*TASK STATEMENT*. Start with the first line of the records below. Output each line exactly, ending with the one that contains "s.chans[ch] with gov".

*** SUPPLIED MATERIAL ***

/-- What a recomputation leaves of a channel that the arbiter knows. -/
theorem loanRecompute_spec {ch : Ch} (h : s.known ch = true) {g : Gov} (hg : g = (loanRecompute s busy).chans[ch].gov) :
    g.noarb = false ∧ g.allow = s.chans[ch].gov.allow ∧ g.overalloc = decide (3600 < s.sumAllow) ∧
    g.grant.toNat = (if 3600 < s.sumAllow then s.chans[ch].gov.allow.toNat * 3600 / s.sumAllow else s.chans[ch].gov.allow.toNat) ∧
    (3600 < s.sumAllow → g.borrowed = 0 ∧ g.lent = 0) ∧ g.borrowed.toNat ≤ s.chans[ch].gov.loanch.toNat ∧
    (∀ p, s.chans[ch].gov.pth = some p → g.borrowed.toNat ≤ p - g.grant.toNat) ∧
    (g.lent ≠ 0 → s.chans[ch].gov.lend = true ∧ g.borrowed = 0 ∧
      g.lent.toNat + 50 + (s.chans[ch].gov.high + 9) / 10 ≤ s.chans[ch].gov.allow.toNat) := by
  have borrowed : g.borrowed.toNat = (s.regrant.loans busy).getD ch.val 0 := hg ▸ loanRecompute_borrowed h
  have lent : g.lent.toNat = (s.regrant.parts busy).getD ch.val 0 := hg ▸ loanRecompute_lent h
  have grant : g.grant.toNat = _ := hg ▸ loanRecompute_grant (busy := busy) h
  obtain ⟨hnoarb, hallow, hover, hgrant⟩ := s.relent_same (busy := busy) ch
  obtain ⟨most, ceiling⟩ := State.relent_borrows (busy := busy) h
  rw [loanRecompute_gov h] at hg
  rw [← hg] at hnoarb hallow hover hgrant
  refine ⟨hnoarb, hallow, hover, grant, fun ha => ?_, borrowed ▸ most, fun p hp => ?_, fun hl => ?_⟩
  · have none := State.regrant_nothing_lent (busy := busy) ha ch.val
    exact ⟨eq_zero_of_toNat (borrowed.trans none.1), eq_zero_of_toNat (lent.trans none.2)⟩
  · rw [borrowed, hgrant]
    exact ceiling p hp
  · obtain ⟨lends, unborrowed, le⟩ := State.relent_lends h fun h0 => hl (eq_zero_of_toNat (lent.trans h0))
    exact ⟨lends, eq_zero_of_toNat (borrowed.trans unborrowed), lent ▸ le⟩

theorem loanRecompute_frame {ch : Ch} (h : s.known ch = true) :
    (loanRecompute s busy).chans[ch] = { s.chans[ch] with gov := (loanRecompute s busy).chans[ch].gov } := by
  rw [loanRecompute_gov h]
  exact loanRecompute_known h

/-- The sum over the known channels of what is nothing elsewhere. -/
theorem sum_known {f : Ch → Nat} {xs : List Nat} (hx : xs.length = 8) (hk : ∀ ch, s.known ch = true → f ch = xs.getD ch.val 0)
    (hu : ∀ ch : Ch, s.known ch = false → xs.getD ch.val 0 = 0) :
    ((List.finRange 8).map fun ch => if s.known ch then f ch else 0).sum = xs.sum := by
  rw [← sum_channels hx]
  refine sum_map_congr fun ch => ?_
  cases h : s.known ch with
  | true => exact (if_pos rfl).trans (hk ch h)
  | false => exact (if_neg (by decide)).trans (hu ch h).symm

theorem loanRecompute_borrowed_sum : ((List.finRange 8).map fun ch =>
    if s.known ch then (loanRecompute s busy).chans[ch].gov.borrowed.toNat else 0).sum = (s.regrant.loans busy).sum :=
  sum_known State.loans_length (fun _ h => loanRecompute_borrowed h) fun _ h => State.loans_unwanted (State.wants_unknown h)

theorem loanRecompute_lent_sum : ((List.finRange 8).map fun ch =>
    if s.known ch then (loanRecompute s busy).chans[ch].gov.lent.toNat else 0).sum = (s.regrant.parts busy).sum :=
  sum_known State.parts_length (fun _ h => loanRecompute_lent h) fun _ h => State.parts_unknown h

theorem loanRecompute_grant_sum : ((List.finRange 8).map fun ch =>
    if s.known ch then (loanRecompute s busy).chans[ch].gov.grant.toNat else 0).sum ≤ 3600 := by
  have allow : s.sumAllow = ((List.finRange 8).map fun ch => if s.known ch then s.chans[ch].gov.allow.toNat else 0).sum := rfl
  by_cases ha : 3600 < s.sumAllow
  · have each (ch : Ch) : (if s.known ch then (loanRecompute s busy).chans[ch].gov.grant.toNat else 0) =
        (if s.known ch then s.chans[ch].gov.allow.toNat else 0) * 3600 / s.sumAllow := by
      cases h : s.known ch with
      | true => rw [if_pos rfl, if_pos rfl, loanRecompute_grant h, if_pos ha]
      | false => rw [if_neg (by decide), if_neg (by decide), Nat.zero_mul, Nat.zero_div]
    rw [sum_map_congr each]
    refine (sum_div_le _ _ _).trans ?_
    rw [← allow]
    exact (Nat.mul_div_cancel_left _ (by omega)).le
  · have each (ch : Ch) : (if s.known ch then (loanRecompute s busy).chans[ch].gov.grant.toNat else 0) =
        if s.known ch then s.chans[ch].gov.allow.toNat else 0 := by
      cases h : s.known ch with
      | true => rw [if_pos rfl, if_pos rfl, loanRecompute_grant h, if_neg ha]
      | false => rfl
    rw [sum_map_congr each, ← allow]
    omega
end

/-! ### LOAN_RECALL -/

section
variable (s : State) (ch : Ch)

/-- What each borrower has. -/
def State.held : List Nat := (List.finRange 8).map fun k => s.chans[k].gov.borrowed.toNat

/-- What the borrowers keep once l watts are gone. -/
def State.heldAfter (l : Nat) : List Nat := capped (evenShares (s.held.sum - l) (s.held.map fun x => x != 0)) s.held

theorem State.heldAfter_length (l : Nat) : (s.heldAfter l).length = 8 := by
  rw [State.heldAfter, capped_length] <;> simp [evenShares_length, State.held]

theorem State.heldAfter_le (l : Nat) (k : Ch) : (s.heldAfter l).getD k.val 0 ≤ s.chans[k].gov.borrowed.toNat := by
  have h := (capped_getD_le (evenShares (s.held.sum - l) (s.held.map fun x => x != 0)) s.held k.val).2
  rw [show s.held.getD k.val 0 = _ from getD_channel _ 0 k] at h
  exact h

/-- The channels with the borrowers' loans cut. -/
def State.cutLoans (l : Nat) : State :=
  s.modAll fun k c => c.modGov fun g => { g with borrowed := BitVec.ofNat 16 ((s.heldAfter l).getD k.val 0) }

/-- A lender's registers after a recall. -/
def Gov.recalled (g : Gov) : Gov := { g with lent := 0, recallTotal := satAdd g.recallTotal 1, recallTicks := 1000 }

/-- The recall is due. -/
def State.recallDue : Prop :=
  s.chans[ch].gov.lent ≠ 0 ∧ (s.chans[ch].gov.allow.toNat - s.chans[ch].gov.lent.toNat - 25) * 10 *
    (s.chans[ch].gov.samples.take 10).length < (s.chans[ch].gov.samples.take 10).sum

theorem State.lent_eq_zero_iff : s.chans[ch].gov.lent.toNat = 0 ↔ s.chans[ch].gov.lent = 0 :=
  ⟨eq_zero_of_toNat, fun h => by rw [h]; rfl⟩

theorem loanRecall_due (h : s.recallDue ch) : loanRecall s ch =
    (s.cutLoans s.chans[ch].gov.lent.toNat).modCh ch fun c => c.modGov Gov.recalled := by
  obtain ⟨hl, hs⟩ := h
  unfold loanRecall
  dsimp only
  rw [if_neg]
  · rfl
  · simp only [Bool.or_eq_true, decide_eq_true_eq, s.lent_eq_zero_iff ch]
    rintro (h0 | hle)
    · exact hl h0
    · exact absurd hs (Nat.not_lt.mpr hle)

theorem loanRecall_rests (h : s.chans[ch].gov.lent = 0 ∨ (s.chans[ch].gov.samples.take 10).sum ≤
    (s.chans[ch].gov.allow.toNat - s.chans[ch].gov.lent.toNat - 25) * 10 * (s.chans[ch].gov.samples.take 10).length) :
    loanRecall s ch = s := by
  unfold loanRecall
  dsimp only
  rw [if_pos]
  simp only [Bool.or_eq_true, decide_eq_true_eq, s.lent_eq_zero_iff ch]
  exact h

theorem State.cutLoans_chan (l : Nat) (k : Ch) : (s.cutLoans l).chans[k] = { s.chans[k] with gov := { s.chans[k].gov with
    borrowed := BitVec.ofNat 16 ((s.heldAfter l).getD k.val 0) } } := State.modAll_chan _ _ _

theorem loanRecall_chan (h : s.recallDue ch) (k : Ch) : (loanRecall s ch).chans[k].gov =
    if k = ch then (s.cutLoans s.chans[ch].gov.lent.toNat).chans[k].gov.recalled
    else (s.cutLoans s.chans[ch].gov.lent.toNat).chans[k].gov := by
  rw [loanRecall_due s ch h, State.modCh_eq, State.put_chan]
  split
  · next e =>
    subst e
    rfl
  · rfl

theorem State.put_chan_mem (s : State) (ch k : Ch) (d : Channel) :
    (s.put ch d).chans[k].mem = if k = ch then d.mem else s.chans[k].mem := by
  rw [State.put_chan]
  split <;> rfl

theorem State.cutLoans_mem (l : Nat) (k : Ch) : (s.cutLoans l).chans[k].mem = s.chans[k].mem := by rw [State.cutLoans_chan]

theorem loanRecall_mem (h : s.recallDue ch) (k : Ch) : (loanRecall s ch).chans[k].mem = s.chans[k].mem := by
  rw [loanRecall_due s ch h, State.modCh_eq, State.put_chan_mem, Channel.modGov_mem, State.cutLoans_mem, State.cutLoans_mem]
  split
  · next e => rw [e]
  · rfl

theorem loanRecall_borrowed (h : s.recallDue ch) (k : Ch) : (loanRecall s ch).chans[k].gov.borrowed.toNat =
    (s.heldAfter s.chans[ch].gov.lent.toNat).getD k.val 0 := by
  have small := (s.heldAfter_le s.chans[ch].gov.lent.toNat k).trans_lt s.chans[k].gov.borrowed.isLt
  have cut : (s.cutLoans s.chans[ch].gov.lent.toNat).chans[k].gov.borrowed.toNat =
      (s.heldAfter s.chans[ch].gov.lent.toNat).getD k.val 0 := by
    rw [State.cutLoans_chan]
    exact (BitVec.toNat_ofNat _ _).trans (Nat.mod_eq_of_lt small)
  rw [loanRecall_chan s ch h]
  split <;> exact cut

theorem loanRecall_spec (h : s.recallDue ch) : (loanRecall s ch).bridge = s.bridge ∧ (loanRecall s ch).chans[ch].gov.lent = 0 ∧
    (loanRecall s ch).chans[ch].gov.recallTotal = satAdd s.chans[ch].gov.recallTotal 1 ∧
    (∀ k : Ch, (loanRecall s ch).chans[k].gov.grant = s.chans[k].gov.grant ∧
      (loanRecall s ch).chans[k].gov.borrowed.toNat ≤ s.chans[k].gov.borrowed.toNat ∧
      (loanRecall s ch).chans[k].mem = s.chans[k].mem ∧
      (k ≠ ch → (loanRecall s ch).chans[k].gov.lent = s.chans[k].gov.lent)) ∧
    ((List.finRange 8).map fun k : Ch => (loanRecall s ch).chans[k].gov.borrowed.toNat).sum ≤
      ((List.finRange 8).map fun k : Ch => s.chans[k].gov.borrowed.toNat).sum - s.chans[ch].gov.lent.toNat := by
  refine ⟨by rw [loanRecall_due s ch h]; rfl, ?_, ?_, fun k => ⟨?_, ?_, loanRecall_mem s ch h k, fun hk => ?_⟩, ?_⟩
  · rw [loanRecall_chan s ch h, if_pos rfl]
    rfl
  · rw [loanRecall_chan s ch h, if_pos rfl, State.cutLoans_chan]
    rfl
  · rw [loanRecall_chan s ch h, State.cutLoans_chan]
    split <;> rfl
  · rw [loanRecall_borrowed s ch h]
    exact s.heldAfter_le _ k
  · rw [loanRecall_chan s ch h, if_neg hk, State.cutLoans_chan]
  · rw [sum_map_congr (loanRecall_borrowed s ch h), sum_channels (s.heldAfter_length _)]
    exact (capped_sum_le _ _).trans (evenShares_sum_le _ _)
end

/-- Settles O50: from what a recomputation leaves of each channel and its sums, and from what a recall leaves. -/
theorem loansAndRecall : Obligations.LoansAndRecall := by
  unfold Obligations.LoansAndRecall
  refine ⟨fun s busy known a tot hk ht ha => ?_, fun s ch c xs hc harb hu hx => ?_⟩
  · have hk : known = s.known := hk
    have ha : a = s.sumAllow := by
      rw [ha, ht, hk]
      rfl
    subst hk ha ht
    have row : exec (.loanRecompute busy) s = .next (if s.arbiterUp then loanRecompute s busy else s) := rfl
    refine ⟨fun hoff => by rw [row, hoff]; rfl, fun hon => ⟨loanRecompute s busy, by rw [row, hon]; rfl, rfl,
      fun ch h => loanRecompute_unknown h, fun ch h => ⟨loanRecompute_frame h, loanRecompute_spec h rfl⟩, loanRecompute_grant_sum, ?_, ?_⟩⟩
    · exact loanRecompute_borrowed_sum.trans (State.parts_sum.symm.trans loanRecompute_lent_sum.symm)
    · refine loanRecompute_lent_sum.trans_le ?_
      rw [State.parts_sum]
      exact State.loans_sum_le.trans (min_le_left _ _)
  · subst hc hx
    have row : exec (.loanRecall ch) s = .next (if s.arbiterUp && s.chans[ch].up then loanRecall s ch else s) := rfl
    rw [row, harb, hu]
    exact ⟨fun hl hs => ⟨loanRecall s ch, rfl, loanRecall_spec s ch ⟨hl, hs⟩⟩,
      fun h => congrArg Host.Outcome.next (loanRecall_rests s ch h)⟩

end Sys2Proof.Machine
end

***

*ANSWER BOX*.
/-- What a recomputation leaves of a channel that the arbiter knows. -/
theorem loanRecompute_spec {ch : Ch} (h : s.known ch = true) {g : Gov} (hg : g = (loanRecompute s busy).chans[ch].gov) :
    g.noarb = false ∧ g.allow = s.chans[ch].gov.allow ∧ g.overalloc = decide (3600 < s.sumAllow) ∧
    g.grant.toNat = (if 3600 < s.sumAllow then s.chans[ch].gov.allow.toNat * 3600 / s.sumAllow else s.chans[ch].gov.allow.toNat) ∧
    (3600 < s.sumAllow → g.borrowed = 0 ∧ g.lent = 0) ∧ g.borrowed.toNat ≤ s.chans[ch].gov.loanch.toNat ∧
    (∀ p, s.chans[ch].gov.pth = some p → g.borrowed.toNat ≤ p - g.grant.toNat) ∧
    (g.lent ≠ 0 → s.chans[ch].gov.lend = true ∧ g.borrowed = 0 ∧
      g.lent.toNat + 50 + (s.chans[ch].gov.high + 9) / 10 ≤ s.chans[ch].gov.allow.toNat) := by
  have borrowed : g.borrowed.toNat = (s.regrant.loans busy).getD ch.val 0 := hg ▸ loanRecompute_borrowed h
  have lent : g.lent.toNat = (s.regrant.parts busy).getD ch.val 0 := hg ▸ loanRecompute_lent h
  have grant : g.grant.toNat = _ := hg ▸ loanRecompute_grant (busy := busy) h
  obtain ⟨hnoarb, hallow, hover, hgrant⟩ := s.relent_same (busy := busy) ch
  obtain ⟨most, ceiling⟩ := State.relent_borrows (busy := busy) h
  rw [loanRecompute_gov h] at hg
  rw [← hg] at hnoarb hallow hover hgrant
  refine ⟨hnoarb, hallow, hover, grant, fun ha => ?_, borrowed ▸ most, fun p hp => ?_, fun hl => ?_⟩
  · have none := State.regrant_nothing_lent (busy := busy) ha ch.val
    exact ⟨eq_zero_of_toNat (borrowed.trans none.1), eq_zero_of_toNat (lent.trans none.2)⟩
  · rw [borrowed, hgrant]
    exact ceiling p hp
  · obtain ⟨lends, unborrowed, le⟩ := State.relent_lends h fun h0 => hl (eq_zero_of_toNat (lent.trans h0))
    exact ⟨lends, eq_zero_of_toNat (borrowed.trans unborrowed), lent ▸ le⟩

theorem loanRecompute_frame {ch : Ch} (h : s.known ch = true) :
    (loanRecompute s busy).chans[ch] = { s.chans[ch] with gov := (loanRecompute s busy).chans[ch].gov } := by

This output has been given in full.